Open Domain Question Answering Skill on Wikipedia¶
Task definition¶
Open Domain Question Answering (ODQA) is a task to find an exact answer to any question in Wikipedia articles. Thus, given only a question, the system outputs the best answer it can find:
:: What is the name of Darth Vader's son?
>> Luke Skywalker
Languages¶
There are pretrained ODQA models for English and Russian languages in DeepPavlov DeepPavlov.
Models¶
The architecture of ODQA skill is modular and consists of two models, a ranker and a reader. The ranker is based on DrQA [1] proposed by Facebook Research and the reader is based on R-NET [2] proposed by Microsoft Research Asia and its implementation [3] by Wenxuan Zhou.
Running ODQA¶
Tensorflow-1.8.0 with GPU support is required to run this model.
About 16 GB of RAM required
Note
TensorFlow 1.8 with GPU support is required to run this skill.
About 16 GB of RAM required.
Training¶
ODQA ranker and ODQA reader should be trained separately. Read about training the ranker here. Read about training the reader in our separate reader tutorial.
Interacting¶
When interacting, the ODQA skill returns a plain answer to the user’s question.

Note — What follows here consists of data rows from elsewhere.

/-- USER (R576): queued for FETCH, or lost to a full queue. -/
def Dev.userIn (d : Dev) (src : Nat) (b : List Byte) : Dev :=
  if d.fab.users.length < 16 then { d with fab.users := d.fab.users ++ [(src, b)] }
  else { d with fab.userDropped := satInc 16 d.fab.userDropped }

/-- The ALARM frame of R476. -/
def Dev.sendAlarm (d : Dev) (policy : Nat) : Dev :=
  if d.fab.addr = 0 then d
  else (d.siteSend 8 d.gateway true (uidBytes ++ leBytes 6 d.lin.rtc ++ leBytes 1 d.lin.latched ++ leBytes 1 policy
    ++ leBytes 1 (b2n d.lin.erased) ++ [0, 0, 0]) none).2

/-! ### Commands (R575 to R577) -/

/-- FABRIC_JOIN (R418, R575). -/
def cmdFabricJoin (ports : Byte) (c : Cmd) (d : Dev) : Dev :=
  if ports.toNat > 3 then d.refuse c stBadParam
  else if !d.isOpen 5 then d.refuse c stPartnerGone
  else
    let d := (onesOf 2 ports.toNat).foldl (fun d p =>
      (d.setFld 0xB0100 p 1 1).updSite p (fun q => { q with hello := true })) d
    (if d.fab.addr = 0 then d.takeAddr else d).ok c

/-- FABRIC_LEAVE (R418, R575): the record that it floods has no neighbours on the ports that leave. -/
def cmdFabricLeave (ports : Byte) (c : Cmd) (d : Dev) : Dev :=
  if ports.toNat > 3 then d.refuse c stBadParam
  else if !d.isOpen 5 then d.refuse c stPartnerGone
  else
    let d := (onesOf 2 ports.toNat).foldl (fun d p => d.updSite p (fun q => { q with hello := false, nbr := none })) d
    d.floodOwn.siteLosses.ok c

/-- What refuses a frame of a command to a node (R419, R458, R575). -/
def Dev.destRefusal (d : Dev) (typ dst : Nat) : Option Byte :=
  firstFail [
    (!d.isOpen 5, stPartnerGone), (d.siteUnsealable (d.siteFrame typ dst false []), stKeysAbsent),
    (dst != 0xFFFF && d.inConflict dst, stAddressConflict),
    (dst != 0xFFFF && (d.siteRoute dst).isNone, stPartnerGone)]

/-- FABRIC_TABLE (R420, R575). -/
def cmdFabricTable (table : Byte) (dest : Half) (offset : Word) (data : List Byte) (c : Cmd) (d : Dev) : Dev :=
  if data.isEmpty ∨ data.length > 4088 then d.refuse c stBadLength
  else if table.toNat > 63 then d.refuse c stBadParam
  else
    match d.destRefusal 9 dest.toNat with
    | some st => d.refuse c st
    | none =>
      let parts := chunks 5 1016 data
      let uni := dest.toNat != 0xFFFF
      let d := if uni then { d with fab.tableCmds := d.fab.tableCmds ++ [(c, parts.length)] } else d
      let d := ((List.range parts.length).zip parts).foldl (fun d e =>
        (d.siteSend 9 dest.toNat uni (leBytes 1 table.toNat ++ [0, 0, 0] ++ leBytes 4 (offset.toNat + 1016 * e.1) ++ e.2)
          (if uni then some c else none)).2) d
      if uni then d else d.ok c

/-- The references of a USER payload are within it (R576). -/
def refsOk (b : List Byte) : Bool :=
  let n := uAt b 0 1
  n ≤ 4 && (n == 0 || 4 + 8 * n ≤ b.length) && allZero (bytesAt b 1 3)
    && (List.range n).all (fun k => uAt b (4 + 8 * k + 6) 2 == 0)

/-- FABRIC_SEND SEND (R576). -/
def cmdFabricSend (flags : Byte) (dest : Half) (payload : List Byte) (c : Cmd) (d : Dev) : Dev :=
  if payload.isEmpty ∨ payload.length > 1024 then d.refuse c stBadLength
  else if flags.toNat > 1 || !refsOk payload then d.refuse c stBadParam
  else
    match d.destRefusal 0xA dest.toNat with
    | some st => d.refuse c st
    | none =>
      let ack := flags == 1 && dest.toNat != 0xFFFF
      let d := (d.siteSend 0xA dest.toNat ack payload (if ack then some c else none)).2
      if ack then d else d.ok c

/-- FABRIC_SEND FETCH (R576). -/
def cmdFabricFetch (c : Cmd) (d : Dev) : Dev :=
  match d.fab.users with
  | [] => d.ok c
  | (src, b) :: rest =>
    let n := d.fab.userDropped
    { d with fab := { d.fab with users := rest, userDropped := 0 } }.reply c stOk
      (leBytes 2 src ++ leBytes 2 b.length ++ leBytes 2 n ++ [0, 0] ++ b)

/-- The reply of TIME_ALIGN. -/
def alignReply (loc : Int) (error : Nat) (rate : Int) : List Byte := leBytes 8 (tc 64 loc) ++ leBytes 4 error ++ leBytes 4 (tc 32 rate)

/-- A partner's frame time in the device's own by one measurement: offset, its frame time and rate (R421). -/
def alignLocal (time : Nat) (off : Int) (start : Nat) (rate : Int) : Int :=
  let loc : Int := time - off
  loc - roundR (((rate * (loc - start)) : Int) / (1000000000 : Rat))

/-- TIME_ALIGN (R421, R577): to a non-neighbour the offsets along the route add up, the first hop's being the device's own and
the rest other nodes' measurements, which no frame brings: their sum and the rate are free (log entry 101). -/
def cmdTimeAlign (kind : Byte) (partner : Half) (time : DWord) (c : Cmd) (d : Dev) : Dev :=
  let p := partner.toNat
  if kind.toNat > 1 then d.refuse c stBadParam
  else if kind = 0 then
    if p > 3 ∨ p = d.stackId then d.refuse c stBadParam
    else
      match d.stk.offs.find? (fun e => e.1 == p) with
      | some (_, o) => d.reply c stOk (alignReply (time.toNat - o) 4 0)
      | none => d.refuse c stPartnerGone
  else if p = d.fab.addr then d.refuse c stBadParam
  else
    match d.sitePath p with
    | none => d.refuse c stPartnerGone
    | some (hops, port) =>
      match (d.site port).off.done with
      | none => d.refuse c stPartnerGone
      | some (o, t) =>
        let rate := (d.site port).off.rate
        if hops ≤ 1 then d.reply c stOk (alignReply (alignLocal time.toNat o t rate) 1000 rate)
        else
          let (n, d) := d.draw
          let rest := sxt 64 (Config.freeNat n)
          d.reply c stOk (alignReply (alignLocal time.toNat (o + rest) t rate) (1000 * hops) (sxt 32 (Config.freeWord n).toNat))

/-! ### Register writes and a close of DOOR -/

/-- A write of FAB_CFG: a port that is no longer enabled holds its PHY in reset (R415); its neighbour, of which no HELLO comes
any more, is lost when its HELLO intervals have passed (R418). -/
def Dev.writeFabCfg (d : Dev) (v : Word) : Dev :=
  let d := d.regWritePlain 0xB0100 v
  [0, 1].foldl (fun d p => if d.siteEnabled p then d else d.updSite p (fun q => { q with phyUp := false })) d

/-- A write of FAB_ADDR: a node on the fabric takes the new address and floods its record (R419). -/
def Dev.writeFabAddr (d : Dev) (v : Word) : Dev :=
  let old := d.fldAt 0xB0104 0 16
  let d := d.regWritePlain 0xB0104 v
  if d.fab.addr = 0 ∨ d.fldAt 0xB0104 0 16 = old then d else d.takeAddr.floodOwn
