/-- The pins of the access in progress (R272): from its second millisecond on TEDS_SEL names the channel, and then TEDS_MODE is
high; SEL stays as it is while MODE is high. -/
def Dev.tedsPins (d : Dev) : Dev :=
  match d.front.teds with
  | none => d
  | some r =>
    if d.now < d.front.tedsAt + 1600000 || d.front.tedsMode then d
    else if d.front.tedsSel != r.ch then { d with front := { d.front with tedsSel := r.ch } }
    else { d with front := { d.front with tedsMode := true } }

/-- An access ends: TEDS_MODE falls, the saved code is restored and the channel settles, or stays DISABLED with code 0
(R272, R570). -/
def Dev.tedsRestore (d : Dev) (ch : Nat) : Dev :=
  let code := (d.chan ch).saved.getD 0
  let now := d.now
  let d := { d with front := { d.front with teds := none, tedsMode := false } }
  (d.setFld (aExc ch) 0 12 code).updChan ch (fun k => { k with
    st := if code = 0 then .disabled else .settling, saved := none, tedsDisabled := false, excAt := now })

/-- Rows written into a copy of the memory; rows beyond it are not stored. -/
def putRow (mem : List Byte) (row : Nat) (data : List Byte) : List Byte :=
  if 8 * row + data.length ≤ mem.length then mem.take (8 * row) ++ data ++ mem.drop (8 * row + data.length) else mem

/-- PROBE_SENSn from template 25 (R271): sensitivity times 9.80665e9 nV per g and ACQ_ATTEN; other templates leave it. -/
def Dev.loadSens (d : Dev) (ch : Nat) (mem : List Byte) : Dev :=
  match Config.template25 mem with
  | none => d
  | some s =>
    if !d.sup 27 then d
    else
      let v := roundAway (s * 9806650000 * ((d.fldAt (aAcq ch 0x14) 0 16 : Nat) : Rat) / 32768)
      d.setFld (aSens ch) 0 24 (clampI 0 0xFFFFFF v).toNat

/-- An access ends (R272, R570, R277): what it read, the replies of the commands that wait on it, and a life write. -/
def Dev.tedsComplete (d : Dev) (present : Bool) (ident memory : List Byte) : Dev :=
  match d.front.teds with
  | none => d
  | some r =>
    let ch := r.ch
    let ident := if present then padTo 8 ident else zeros 8
    let readMem := r.arrival || !r.reads.isEmpty
    let mem := if present && readMem then memory.take 128 else []
    let rtc := d.lin.rtc
    let d := d.updChan ch (fun k =>
      let k := { k with tedsPresent := present, ident := ident, memory := if readMem || !present then mem else k.memory }
      let k := if readMem || !present then { k with basic := if present then padTo 8 mem else zeros 8 } else k
      if present then { k with memory := r.writes.foldl (fun m w => putRow m w.2.1 w.2.2) k.memory } else k)
    let d := if present && readMem then d.loadSens ch mem else d
    let wrote := r.life && present
    let d := if wrote then
        d.updChan ch (fun k => { k with
          memory := k.memory.take (k.memory.length - 32) ++ lifeBlock k rtc, lastUpdate := rtc, sinceWrite := 0, writeDue := false })
      else d
    let d := d.tedsRestore ch
    let d := r.reads.foldl (fun d c => d.reply c stOk (leBytes 1 (b2n present) ++ leBytes 1 mem.length ++ [0, 0] ++ ident ++ mem)) d
    let st := if present then stOk else stPartnerGone
    let d := r.writes.foldl (fun d w => d.refuse w.1 st) d
    let d := r.lifeCmds.foldl (fun d c => d.refuse c st) d
    if wrote then d.probeNote ch 10 [] else d

/-- TEDS_IO held low by another party (R273): the access ends, its commands are answered TIMEOUT and the channel is excluded. -/
def Dev.tedsStuck (d : Dev) : Dev :=
  match d.front.teds with
  | none => d
  | some r =>
    let d := (d.setFld 0x500C4 5 1 1).updChan r.ch (fun k => { k with
      tedsExcl := true, tedsPresent := k.tedsPresent && !r.arrival })
    let d := d.tedsRestore r.ch
    let d := (r.reads ++ r.writes.map (·.1) ++ r.lifeCmds).foldl (fun d c => d.refuse c stTimeout) d
    d.probeNote r.ch 8 []

/-- Debounce complete (R270): the TEDS access is queued, or SETTLING begins. -/
def Dev.debounceDone (d : Dev) (ch : Nat) : Dev :=
  if (d.chan ch).st != .debounce then d
  else if d.sup 24 && !(d.chan ch).tedsExcl then d.queueTeds ch (fun r => { r with arrival := true })
  else d.updChan ch (fun k => { k with st := .settling, tedsPresent := false, ident := zeros 8, basic := zeros 8, memory := [] })

/-- SETTLING ends: ACTIVE, with the high-pass preloaded, ARRIVED and the life accumulators (R270, R276, R278). -/
def Dev.settleDone (d : Dev) (ch : Nat) : Dev :=
  let k := d.chan ch
  if k.st != .settling then d
  else
    let (k, invalid) := k.loadLife
    let d := d.setChan ch { k with st := .active, hpf := none, hopLeft := 0, expiredSent := false }
    let id := if k.tedsPresent then padTo 8 k.ident ++ padTo 8 k.basic else zeros 16
    let d := d.probeNote ch 0 id
    let d := if invalid then d.probeNote ch 9 [] else d
    d.checkExpired ch

/-- A bias departure is detected (R266): the comparator watches in DEBOUNCE, SETTLING and ACTIVE. -/
def Dev.biasDeparture (d : Dev) (ch : Nat) (high : Bool) : Dev :=
  let st := (d.chan ch).st
  if st == .debounce || st == .settling || st == .active then d.detect ch high
  else d.updChan ch (fun k => { k with bias := if high then .high else .low })

/-- The bias returns inside the window (R269): OPEN and SHORT become DEBOUNCE, an arrival that ends a TEDS exclusion. -/
def Dev.biasReturn (d : Dev) (ch : Nat) : Dev :=
  let st := (d.chan ch).st
  if st == .opened || st == .shorted then
    (d.debounce ch).updChan ch (fun k => { k with confirmStale := k.confirmDue, tedsExcl := false })
  else d.updChan ch (fun k => { k with bias := .inside })

/-! ### A FRONT close (R284, R319, R328) -/

/-- The FRONT domain closes: everything of probes, acquisition and the survey is lost, and outstanding commands are answered
PARTNER_GONE (R284, R308, R319). -/
def Dev.frontClose (d : Dev) : Dev :=
  let ofReq := fun (r : TedsReq) => r.reads ++ r.writes.map (·.1) ++ r.lifeCmds
  let teds := (match d.front.teds with | some r => ofReq r | none => []) ++ (d.front.tedsQueue.map ofReq).flatten
  let urg := (match d.svy.serving with | some u => u.cmds | none => []) ++ (d.svy.urgents.map (·.cmds)).flatten
  let cal := match d.svy.cal with | some c => [c.1] | none => []
  let cmds := teds ++ d.front.cals.map (·.cmd) ++ urg ++ cal
  let d := { d with front := .reset, svy := .reset }.clearRegs 0x40000 0x30000
  cmds.foldl (fun d c => d.refuse c stPartnerGone) d

/-! ### Host commands (R569 to R572) -/

/-- PROBE_CONFIG (R569). -/
def cmdProbeConfig (channel ops : Byte) (sens sup : Word) (c : Cmd) (d : Dev) : Dev :=
  let ch := channel.toNat
  let o := ops.toNat
  if ch > 15 ∨ o = 0 ∨ o > 7 ∨ wfld sup 28 4 ≠ 0 then d.refuse c stBadParam
  else if !d.isOpen 2 then d.refuse c stPartnerGone
  else
    let d := if bitOf o 0 then d.setReg (aSens ch) sens else d
    let d := if bitOf o 1 then d.updChan ch (fun k => { k with tedsExcl := false }) else d
    let d := if bitOf o 2 then d.setReg aSup sup else d
    d.ok c

/-- EXC_SET (R263, R569). -/
def cmdExcSet (mask : Half) (codes : List Half) (c : Cmd) (d : Dev) : Dev :=
  if codes.length ≠ 16 then d.refuse c stBadLength
  else if mask.toNat = 0 || codes.any (fun x => x.toNat ≥ 4096) then d.refuse c stBadParam
  else if !d.isOpen 2 then d.refuse c stPartnerGone
  else
    let d := (onesOf 16 mask.toNat).foldl (fun d ch => d.writeExc ch (nthD codes ch 0).toNat) d
    d.ok c

/-- TEDS_READ (R570). -/
def cmdTedsRead (channel : Byte) (c : Cmd) (d : Dev) : Dev :=
  let ch := channel.toNat
  if ch > 15 then d.refuse c stBadParam
  else if !d.isOpen 2 then d.refuse c stPartnerGone
  else if (d.chan ch).tedsExcl then d.refuse c stBusy
  else d.queueTeds ch (fun r => { r with reads := r.reads ++ [c] })

/-- TEDS_WRITE (R569, R570). -/
def cmdTedsWrite (channel row count : Byte) (data : List Byte) (c : Cmd) (d : Dev) : Dev :=
  let ch := channel.toNat
  let n := count.toNat
  if !([8, 16, 24, 32].contains data.length) then d.refuse c stBadLength
  else if ch > 15 ∨ row.toNat > 15 ∨ n = 0 ∨ n > 4 ∨ row.toNat + n > 16 ∨ data.length ≠ 8 * n then d.refuse c stBadParam
  else if !d.isOpen 2 then d.refuse c stPartnerGone
  else if (d.chan ch).tedsExcl then d.refuse c stBusy
  else d.queueTeds ch (fun r => { r with writes := r.writes ++ [(c, row.toNat, data)] })

/-- PROBE_LIFE GET (R571). -/
def cmdLifeGet (channel : Byte) (c : Cmd) (d : Dev) : Dev :=
  let ch := channel.toNat
  if ch > 15 then d.refuse c stBadParam
  else if !d.isOpen 2 then d.refuse c stPartnerGone
  else
    let k := d.chan ch
    d.reply c stOk (leBytes 1 (b2n k.lifeValid) ++ leBytes 1 (b2n k.expired) ++ leBytes 2 k.seconds ++ leBytes 4 (k.serial.getD 0)
      ++ leBytes 4 k.rated ++ leBytes 4 k.consumed ++ leBytes 2 k.shocks ++ leBytes 6 k.lastUpdate)

/-- PROBE_LIFE SET (R571). -/
def cmdLifeSet (channel : Byte) (rated consumed : Word) (seconds shocks : Half) (c : Cmd) (d : Dev) : Dev :=
  let ch := channel.toNat
  let k := d.chan ch
  if ch > 15 ∨ seconds.toNat > 3599 ∨ shocks.toNat > 3599 then d.refuse c stBadParam
  else if !d.isOpen 2 then d.refuse c stPartnerGone
  else if !k.tedsPresent || k.memory.length < 64 then d.refuse c stBadParam
  else
    let d := d.setChan ch { k with
      rated := rated.toNat, consumed := consumed.toNat, seconds := seconds.toNat, shocks := shocks.toNat, lifeValid := true
      serial := some (basicSerial k.basic) }
    (d.checkExpired ch).ok c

Run the following to interact with English ODQA:
cd deeppavlov/
python deep.py interact deeppavlov/configs/odqa/en_odqa_infer_wiki.json -d
Run the following to interact with Russian ODQA:
cd deeppavlov/
python deep.py interact deeppavlov/configs/odqa/ru_odqa_infer_wiki.json -d
Configuration¶
The ODQA configs suit only model inferring purposes. For training purposes use the ranker configs and the reader configs accordingly.
Comparison¶
Scores for ODQA skill:
Skill | Config | Ranker Recall (top 5) | Reader f1 |
---|---|---|---|
ODQA English | en_odqa_infer_wiki.json | 0.756 | 0.257 |